For example, the decades-old BSD socket API uses a combination of (1) and (2). I can take a binary that was only ever aware of IPv4 addressing (32-bit addresses) and use it with a library that is aware of IPv6 (128-bit addresses), and it will work. Not because of glibc's fancy symbol versioning, but because the API was crafted with care to ensure that additions wouldn't change the ABI for the older stuff.

Another way of looking at this is that the shared library boundary is akin to a network protocol; a change in MAX_BYTES in your strawman example means the over-the-wire data format will also change, meaning you have to update both sides in lockstep for nearly any change, but with care (eg adding an explicit length field) you can check for a size greater than [your idea of] MAX_BYTES and handle/fail it gracefully.

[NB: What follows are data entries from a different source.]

/-- R18, R97: with the revert deferred, the end of the hold brings REVERT_WAIT. -/
theorem test_hold_expiry :
    let t := after (.holdExpiry 4) (putWith { playing with deferredRevert := true } (live 9 (some 0)))
    ((t.circuit 4).state, (t.circuit 4).deferredRevert) = (.revertWait, false) := by decide

/-- R114: the fourth release cell takes the circuit out of the calendar, in a cell of phase RELEASE. -/
theorem test_last_release_cell :
    let t := after (.lastReleaseCell 4) leavingRow
    ((t.circuit 4).calendarRow, t.trunk.row 5, t.bearerPlaces.map phaseOf) = (none, [], [some .release]) := by decide

/-- R145: a CUT of circuit 4 is done. -/
theorem test_cut :
    let t := after .cut (ordered (put copper) 1 1 4 0)
    ((t.circuit 4).state, t.replyQueue) = (.bridging, [⟨5, 7, 1, .done, none, [4, 0x80]⟩]) := by decide

/-- R148, section 12.3: a TAKE REPORTS of another operand kind is refused and carries no report. -/
theorem test_take_reports_refused :
    (after .takeReports (ordered (put copper) 9 1 4 0)).replyQueue = [⟨5, 7, 9, .refused, some .badOperand, []⟩] := by decide

set_option maxRecDepth 16000 in
/-- R58, R60: the first cell after a CUT fixes Obase, and its window waits for frame 1268. -/
theorem test_first_cell_after_cut :
    let r := (after (.bearerCell 3 (cell 2 875)) (put { copper with state := .bridging })).circuit 4
    (r.align.obase, r.align.judging, r.ring) = (some 130, [⟨875, 1268⟩], [130]) := by decide

/-- Table 12.4: an order of value 0 is refused in front of the CUT behind it, which is done. -/
theorem test_nameless_order :
    (after .cut { put copper with orderQueue := [⟨5, 7, 0, 1, 4, 0⟩, ⟨5, 8, 1, 1, 4, 0⟩] }).replyQueue.map
      (fun r => (r.tag, r.outcome, r.reason)) = [(7, .refused, some .badOperand), (8, .done, none)] := by decide

/-- R148: PAUSE. -/
theorem test_pause : (after .pause (ordered (put copper) 5 0 0 0)).paused = true := by decide

set_option maxRecDepth 16000 in
/-- R140: a fifth order is counted and dropped. -/
theorem test_order_queue_full :
    let t := after (.orderCell 3 (orderFor 2)) crowded
    (t.orderQueue.length, t.orderOverflow) = (4, 1) := by decide

set_option maxRecDepth 16000 in
/-- R141: with room for replies the orders before an arriving one are taken, in queue order. -/
theorem test_orders_taken_before_an_arrival :
    let t := after (.orderCell 3 (orderFor 2)) { put copper with orderQueue := [⟨5, 1, 5, 0, 0, 0⟩, ⟨5, 2, 6, 0, 0, 0⟩] }
    (t.orderQueue.length, t.replyQueue.map Reply.tag) = (1, [1, 2]) := by decide

set_option maxRecDepth 16000 in
/-- R119: a cell whose header check fails is counted for its lane. -/
theorem test_damaged_cell :
    ((after (.bearerCell 3 ((cell 1 875).set 5 0)) (put copper)).peer 3).headerErrors = 1 := by decide

/-- R39, R40: a guard whose count is 0 ends. -/
theorem test_guard_end :
    ((after (.guardEnd 4) (put { playing with guard := some ⟨0, 5⟩ })).circuit 4).guard = none := by decide

/-- The front command is taken and the others wait. -/
theorem test_step_takes_front :
    (match step { put copper with pending := [.timingLoss, .cut] } with
      | .next t => t.pending
      | _ => []) = [.cut] := by decide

Defining the Rust 2024 edition

Posted Feb 5, 2024 16:46 UTC (Mon) by farnz (subscriber, #17727) [Link] (2 responses)

No, MAX_BYTES's value is not part of the API; it's part only of the ABI. The fact that you don't give reasoning for why the value of a constant (as opposed to the constant's name) is part of the API implies that you have an internalised view of API that you define as "the things that affect the C ABI", at which point your whole argument is circular.

As an application programmer, following the published Application Programming Interface, I don't care what value MAX_BYTES takes; I just know that I must use the named constant MAX_BYTES to refer to it, and my application will do the right thing across the interface. It's not until you build a binary that you refer to a concrete value; and, indeed, if C was a more capable language, my header file equivalent would only tell you that there is a constant MAX_BYTES, but you'd not get the value of that constant until you combined that with an implementation. It's just that C lacks encapsulation, so when I tell you in my API that there is a named constant, I also have to tell you what value to use for it - I can't hide that from you.

And your "network protocol" example is exactly why C does not have a stable ABI by default - you have to carefully define your ABI in order to avoid problems, and the only "advantage" C has over Rust in this respect is that the things that you use to define your C ABI are also the full power of the C language, whereas in Rust, they're what you get when you remove significant features (like monomorphized generics) from the language.

Defining the Rust 2024 edition

Posted Feb 5, 2024 16:57 UTC (Mon) by pizza (subscriber, #46) [Link] (1 responses)

> As an application programmer, following the published Application Programming Interface, I don't care what value MAX_BYTES takes; I just know that I must use the named constant MAX_BYTES to refer to it, and my application will do the right thing across the interface.

Sure. And then you went and arbitrarily switched from the library-provided MAX_BYTES symbol to one of your own creation/definition, and complained that it caused problems.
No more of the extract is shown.